What is boils down to is the type of environment that fits you best. I’ve heard it said that hospital pharmacists need to know more and that it’s more clinical etc. I don’t think it’s a question of more knowledge, just different knowledge. I couldn’t work retail now if I tried, because I don’t know a lot of the newer drugs anymore or the current standards of care for some of the disease states, because I don’t use them in my practice. Again, different type of clinical thought process, but retail can be clinical as well. Sometimes you need to try a lot of areas until you find your niche. If you don’t like something, try a new thing. There is always another job out there. Find one that makes you happy.
I am champing at the bit, TAP, to make my presentation.

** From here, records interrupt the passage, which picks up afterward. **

-- ==== Sys2Proof/Machine/Assembler.lean ====
section
/-! DEFINITION. The textual syntax of an evaluation: 30_encoding.md R77 to R79. The rules fix the mnemonics, the operand
order and the literals; spacing, digit case and leading zeros are DESIGN CHOICE, log 8. -/

namespace Sys2Proof.Machine

/-- The mnemonic of an operation, letter for letter: 30_encoding.md R70. -/
def mnemonic : Instr → List Char
  | .enc => "ENC".toList
  | .encu => "ENCU".toList
  | .encN => "ENC.N".toList
  | .encW => "ENC.W".toList
  | .encR => "ENC.R".toList
  | .encRW => "ENC.RW".toList
  | .decNr => "DEC.NR".toList
  | .decType => "DEC.TYPE".toList
  | .decSize => "DEC.SIZE".toList
  | .decDir => "DEC.DIR".toList
  | .encuW => "ENCU.W".toList
  | .encuR => "ENCU.R".toList
  | .encuRW => "ENCU.RW".toList

/-- The source's own name of an operation, an alias of its mnemonic (R79), where column "Source name" of R70 gives one: the
unchecked operations are only described there. -/
def sourceName : Instr → Option (List Char)
  | .enc => some "encode".toList
  | .encN => some "encodeNoTransfer".toList
  | .encW => some "encodeWrite".toList
  | .encR => some "encodeRead".toList
  | .encRW => some "encodeReadWrite".toList
  | .decNr => some "decodeNumber".toList
  | .decType => some "decodeType".toList
  | .decSize => some "decodeSize".toList
  | .decDir => some "decodeDirection".toList
  | .encu | .encuW | .encuR | .encuRW => none

/-- The operations, in the order of the opcode table. -/
def allInstrs : List Instr :=
  [.enc, .encu, .encN, .encW, .encR, .encRW, .decNr, .decType, .decSize, .decDir, .encuW, .encuR, .encuRW]

/-- The operation a name stands for. -/
def instrOfName (name : List Char) : Option Instr :=
  allInstrs.find? fun i => mnemonic i == name || sourceName i == some name

/-- The integer an operand stands for: 30_encoding.md R78. A character is its ASCII code, a name its number (R68). -/
def operandValue : AsmOperand → Int
  | .decimal n => n
  | .hexadecimal n => n
  | .negative n => -n
  | .character c => c.toNat
  | .direction d => (directionBits d).toNat

/-- The evaluations of a line: `DEC code` is the four decodes, in the order of 30_encoding.md R79. -/
def evaluationsOf : AsmLine → List (Evaluation Int)
  | .evaluation e => [e.map operandValue]
  | .decAll c => [.decNr (operandValue c), .decType (operandValue c), .decSize (operandValue c), .decDir (operandValue c)]

/-- The digits a literal of R78 may be written with, each at the place of its value: the ten of a decimal literal are the first
ten of a hexadecimal one. Either case of a letter will do (log 8). -/
def digitAlphabets : List (List Char) := ["0123456789ABCDEF".toList, "0123456789abcdef".toList]

/-- The value of a digit of a base of at most 16: its place among the first `base` digits of an alphabet. -/
def digitValue (base : Nat) (c : Char) : Option Nat :=
  digitAlphabets.findSome? fun alphabet => (alphabet.take base).idxOf? c

/-- The number that one digit or more spell, the last digit having place value 1. -/
def numberOf (base : Nat) (text : List Char) : Option Nat :=
  if text.isEmpty then none else (text.reverse.mapM (digitValue base)).map (Nat.ofDigits base)

/-- A direction name: 30_encoding.md R78. -/
def directionOfName (name : List Char) : Option Direction :=
  if name = "NONE".toList then some .none
  else if name = "WRITE".toList then some .write
  else if name = "READ".toList then some .read
  else if name = "RW".toList then some .readWrite
  else none

/-- An operand of the text: 30_encoding.md R78. -/
def operandOfText : List Char → Option AsmOperand
  | ['\'', c, '\''] => some (.character c)
  | '0' :: 'x' :: digits => (numberOf 16 digits).map .hexadecimal
  | '-' :: digits => (numberOf 10 digits).map .negative
  | text =>
    match numberOf 10 text with
    | some n => some (.decimal n)
    | none => (directionOfName text).map .direction

/-- Text without the spaces at its front. -/
def dropSpaces : List Char → List Char := List.dropWhile (· == ' ')

/-- Text without the spaces at its two ends. -/
def trimSpaces (text : List Char) : List Char := (dropSpaces (dropSpaces text).reverse).reverse

/-- Text cut at its commas; `piece` is the piece being read, last character first. A comma inside a character literal cuts
nothing. -/
def cutAtCommas : List Char → List Char → List (List Char)
  | [], piece => [piece.reverse]
  | '\'' :: c :: '\'' :: rest, piece => cutAtCommas rest ('\'' :: c :: '\'' :: piece)
  | ',' :: rest, piece => piece.reverse :: cutAtCommas rest []
  | c :: rest, piece => cutAtCommas rest (c :: piece)

/-- An operation with its operands, in the order of 30_encoding.md R77; none where their count is wrong. -/
def evaluationOf : Instr → List AsmOperand → Option (Evaluation AsmOperand)
  | .enc, [d, t, n, z] => some (.enc d t n z)
  | .encu, [d, t, n, z] => some (.encu d t n z)
  | .encN, [t, n] => some (.encN t n)
  | .encW, [t, n, z] => some (.encW t n z)
  | .encR, [t, n, z] => some (.encR t n z)
  | .encRW, [t, n, z] => some (.encRW t n z)
  | .decNr, [c] => some (.decNr c)
  | .decType, [c] => some (.decType c)
  | .decSize, [c] => some (.decSize c)
  | .decDir, [c] => some (.decDir c)
  | .encuW, [t, n, z] => some (.encuW t n z)
  | .encuR, [t, n, z] => some (.encuR t n z)
  | .encuRW, [t, n, z] => some (.encuRW t n z)
  | _, _ => none

/-- The line a name and its operands make: the pseudo-instruction `DEC` (30_encoding.md R79), or an operation. -/
def lineOf (name : List Char) (operands : List AsmOperand) : Option AsmLine :=
  if name = "DEC".toList then
    match operands with
    | [c] => some (.decAll c)
    | _ => none
  else
    match instrOfName name with
    | some i => (evaluationOf i operands).map AsmLine.evaluation
    | none => none

/-- A line of the text: a name, then operands between commas. None where it is no line of the syntax, or breaks R78's rule
on where a literal may stand. -/
def lineOfText (text : List Char) : Option AsmLine :=
  let body := trimSpaces text
  let name := body.takeWhile (· != ' ')
  let pieces := (cutAtCommas (dropSpaces (body.dropWhile (· != ' '))) []).map trimSpaces
  match pieces.mapM operandOfText with
  | none => none
  | some operands => (lineOf name operands).filter AsmLine.wellFormed

end Sys2Proof.Machine
end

I worked full-time in retail pharmacy from 1978 to 1993, and have been a hospital pharmacist full time since 1993. In 1991, I deliberately worked full time for a relief pharmacist agency in order to “break in” to hospital pharmacy because I knew that hospital practice was less stressful and more professional. I was right. As I read EP’s post, I must plead with retail pharmacists who are contemplating the switch–please don’t get caught up in comparing benefits. Compare working conditions! First, retail pharmacy is a fatal disease. Overall, the traditional salary gap between retail and hospital has been closing due to the pharmacist shortage. I wholeheartedly agree with EP that pharmacists’ role on the healthcare team is strong and getting stronger. Although we do not yet “rule” the Pharmacy & Therapeutics committee or independently adjust all total parenteral nutrition orders in my hospital, I have no doubt that the day is coming for that. Also, we have gone all electronic in recent years, and enjoy the extra protection of bar code medication administration, i.e., it is harder to make a dispensing error with this technology in place. We are relied upon heavily to do vancomycin and aminoglycoside kinetics, and now heparin protocol montoring through ordering and following activated partilal thromboplastin times and adjusting the therapy accordingly.

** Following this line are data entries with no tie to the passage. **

/-- 40_encoder.md R116, for every unchecked encode: the decodes of its code return the values it packed, each reduced to its
field. -/
def Obligations.UncheckedRoundTrip : Prop :=
  ∀ (i : Instr) (s : State) (d ty n z : Nat), isChecked i = false → packedValues s i = some (d, ty, n, z) →
    ∃ t, exec i s = .next t ∧ t.reportsNoError ∧ ∀ u : State, u.inp.codeIn = t.out.result →
      reportOf (exec .decNr u) = some (BitVec.ofNat 32 (n % 256), 0#4, 0#1) ∧
      reportOf (exec .decType u) = some (BitVec.ofNat 32 (ty % 256), 0#4, 0#1) ∧
      reportOf (exec .decSize u) = some (BitVec.ofNat 32 (z % 16384), 0#4, 0#1) ∧
      reportOf (exec .decDir u) = some (BitVec.ofNat 32 (d % 4), 0#4, 0#1)

/-- 40_encoder.md R117: one operand changed from a fitting value to another moves the code by exactly the difference at the
field's shift, and moves no other field. -/
def Obligations.FieldIndependence : Prop :=
  ∀ (s t : State) (f : Field) (b : BitVec s.width.bits), exec .enc s = .next t → t.reportsNoError → fits f b = true →
    ∃ u, exec .enc (s.withOperand f b) = .next u ∧ u.reportsNoError ∧
      u.out.result - t.out.result = (b.setWidth 32 - (s.operand f).setWidth 32) <<< f.shift ∧
      extract f u.out.result = b.setWidth f.width ∧
      ∀ g : Field, g ≠ f → extract g u.out.result = extract g t.out.result

/-- 41_decoder.md R156: `ENC` and `ENCU` of a code's four fields give the code back, for every code and every port width. -/
def Obligations.ReencodingDecodedFields : Prop :=
  ∀ (s : State) (c : Code),
    let d : Int := (extract .dir c).toNat
    let t : Int := (extract .type c).toNat
    let n : Int := (extract .nr c).toNat
    let z : Int := (extract .size c).toNat
    (∃ u, step (s.drive (Evaluation.enc d t n z).hostValues) = .next u ∧ u.out.outcome = .ok c) ∧
    (∃ u, step (s.drive (Evaluation.encu d t n z).hostValues) = .next u ∧ u.out.outcome = .ok c)

/-- 30_encoding.md R79: the line `DEC code` gives the four fields in the order NR, TYPE, SIZE, DIR, and each of its
evaluations shows the same four on the parallel outputs. -/
def Obligations.DecLineGivesTheTuple : Prop :=
  ∀ (s : State) (a : AsmOperand),
    let c := codeOfInt (operandValue a)
    (runLine (.decAll a) s).map OutputPorts.outcome =
      [.ok ((extract .nr c).setWidth 32), .ok ((extract .type c).setWidth 32), .ok ((extract .size c).setWidth 32),
        .ok ((extract .dir c).setWidth 32)] ∧
    ∀ o ∈ runLine (.decAll a) s,
      o.decNr = extract .nr c ∧ o.decType = extract .type c ∧ o.decSize = extract .size c ∧ o.decDir = extract .dir c

/-! ## The machine as a whole -/

/-- A step runs the operation its `op` port selects. -/
def Obligations.StepRunsTheSelectedOperation : Prop :=
  ∀ (s : State) (i : Instr), decode s.inp.op = .ok i → step s = exec i s

/-- The same for a select driven as a word of the opcode table. -/
def Obligations.FetchWordSelectsTheOperation : Prop :=
  ∀ (s : State) (i : Instr),
    step (s.withFetchWord 8 (encode i).toNat) = exec i (s.withInputs { s.inp with op := encode i })

/-- 60_exceptions.md R203: a reserved select reports `IllegalOp`, whatever the operands are. The step goes on: log 5. -/
def Obligations.ReservedSelectReportsIllegalOp : Prop :=
  ∀ s : State, s.inp.op = 0x2#4 ∨ s.inp.op = 0x3#4 ∨ s.inp.op = 0xC#4 →
    step s = .next (s.reporting 0#32 0#4 1#1)

/-- 10_state.md R28: decoding and dispatching an evaluation is the one function from inputs to outputs that R28 writes
out, and it always has an answer. -/
def Obligations.StepIsEvaluate : Prop :=
  ∀ s : State, step s = .next { s with out := evaluate s.inp }

/-- 41_decoder.md R150: on every evaluation, whatever the select is, the parallel ports hold the slices of `code_in`, which
are its shifts under the masks. -/
def Obligations.ParallelDecoderOnEveryStep : Prop :=
  ∀ s : State, ∃ t, step s = .next t ∧
    t.out.decNr = s.inp.codeIn.extractLsb' 0 8 ∧ t.out.decType = s.inp.codeIn.extractLsb' 8 8 ∧
    t.out.decSize = s.inp.codeIn.extractLsb' 16 14 ∧ t.out.decDir = s.inp.codeIn.extractLsb' 30 2 ∧
    t.out.decNr.setWidth 32 = (s.inp.codeIn >>> 0) &&& 0xFF#32 ∧
    t.out.decType.setWidth 32 = (s.inp.codeIn >>> 8) &&& 0xFF#32 ∧
    t.out.decSize.setWidth 32 = (s.inp.codeIn >>> 16) &&& 0x3FFF#32 ∧
    t.out.decDir.setWidth 32 = (s.inp.codeIn >>> 30) &&& 0x3#32

/-- 60_exceptions.md R200, R206, R207: only a reserved select reports `IllegalOp`, and only a checked encode an overflow. -/
def Obligations.OnlyTheseReportErrors : Prop :=
  ∀ s t : State, step s = .next t →
    (t.out.errOp = 1#1 ↔ s.inp.op = 0x2#4 ∨ s.inp.op = 0x3#4 ∨ s.inp.op = 0xC#4) ∧
    (t.out.errOvf ≠ 0#4 → ∃ i, decode s.inp.op = .ok i ∧ isChecked i = true)

/-- The invariant of the ports: the two error causes never stand together, an error drives `result` to 0, and the parallel
decoder follows `code_in`. A step leaves it true whatever state it starts in, so it keeps it; the port width stays. -/
def Obligations.StepKeepsPortsConsistent : Prop :=
  ∀ s t : State, step s = .next t → t.consistent ∧ t.width = s.width

/-- The state after reset meets the invariant, and its outputs are those of its inputs (70_reset_and_hazards.md R241). The
input values at reset are the model's choice: log 3. -/
def Obligations.ResetConsistent : Prop :=
  State.reset.consistent ∧ State.reset.settled ∧ Sys2Proof.core.step Sys2Proof.core.reset = .next State.reset

/-- 20_memory.md R44: an evaluation is idempotent. Stepping again on the same inputs changes nothing, and a state that a step
leaves as it is is one whose outputs are settled. -/
def Obligations.EvaluationIsIdempotent : Prop :=
  ∀ s : State, (∃ t, step s = .next t ∧ t.settled ∧ step t = .next t) ∧ (step s = .next s ↔ s.settled)

/-- 10_state.md R25: the outputs of each evaluation of a session depend on its own inputs alone, whatever stood on the ports
before and in whatever order the evaluations come. -/
def Obligations.OutputsDependOnCurrentInputsAlone : Prop :=
  ∀ (hs : List HostValues) (s : State),
    hostSession hs s = hs.map (fun h => evaluate (h.onPorts s.width.bits))

/-- 20_memory.md R46: any number of callers, whose evaluations are interleaved in any way, each see what they see alone, on any
instance of the same port width. The number of a call says whose it is. -/
def Obligations.InterleavingCallersSeeNoDifference : Prop :=
  ∀ (calls : List (Nat × HostValues)) (s u : State) (caller : Nat), u.width = s.width →
    ((calls.map Prod.fst).zip (hostSession (calls.map Prod.snd) s)).filterMap
        (fun seen => if seen.1 = caller then some seen.2 else none) =
      hostSession (calls.filterMap (fun call => if call.1 = caller then some call.2 else none)) u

What is missing in this picture?
Drive thrus, medicare D, the brutal crudeness of the ambulatory public, starvation, non-pharmacist managers, “Where’s the motor oil?” or, as one patient asked a pharmacist on these blogs, “How do you cook corn?” , phony scripts, armed robbery for the most part (rare exceptions; but never happened to me in hospital); cell phone rudeness, fun with Vicodin, the entire third-party battle, and I’m sure I could add more to the list.
If I was a pharmacy student now, I would never, ever, for one moment, have considered talking to a chain recruiter. There are some exceptions, I’m sure: a few chains that follow The Pharmacy Alliance’s DSI principles, and a few pharmacists who thrive on dealing with the public, but I’m speaking for myself here, I am not one of those. Just based upon the tone and content of the retail pharmacy blogs, it isn’t hard to figure that most retail pharmacists are very dissatisfied with their daily milieus, and want a change. Should they change? Absolutely! Perhaps if a large number of retail pharmacists vote with their feet and desert the galley slave scene in large numbers, then the captains of the galleys will change their management philosophies and start treating their pharmacy personnel with dignity.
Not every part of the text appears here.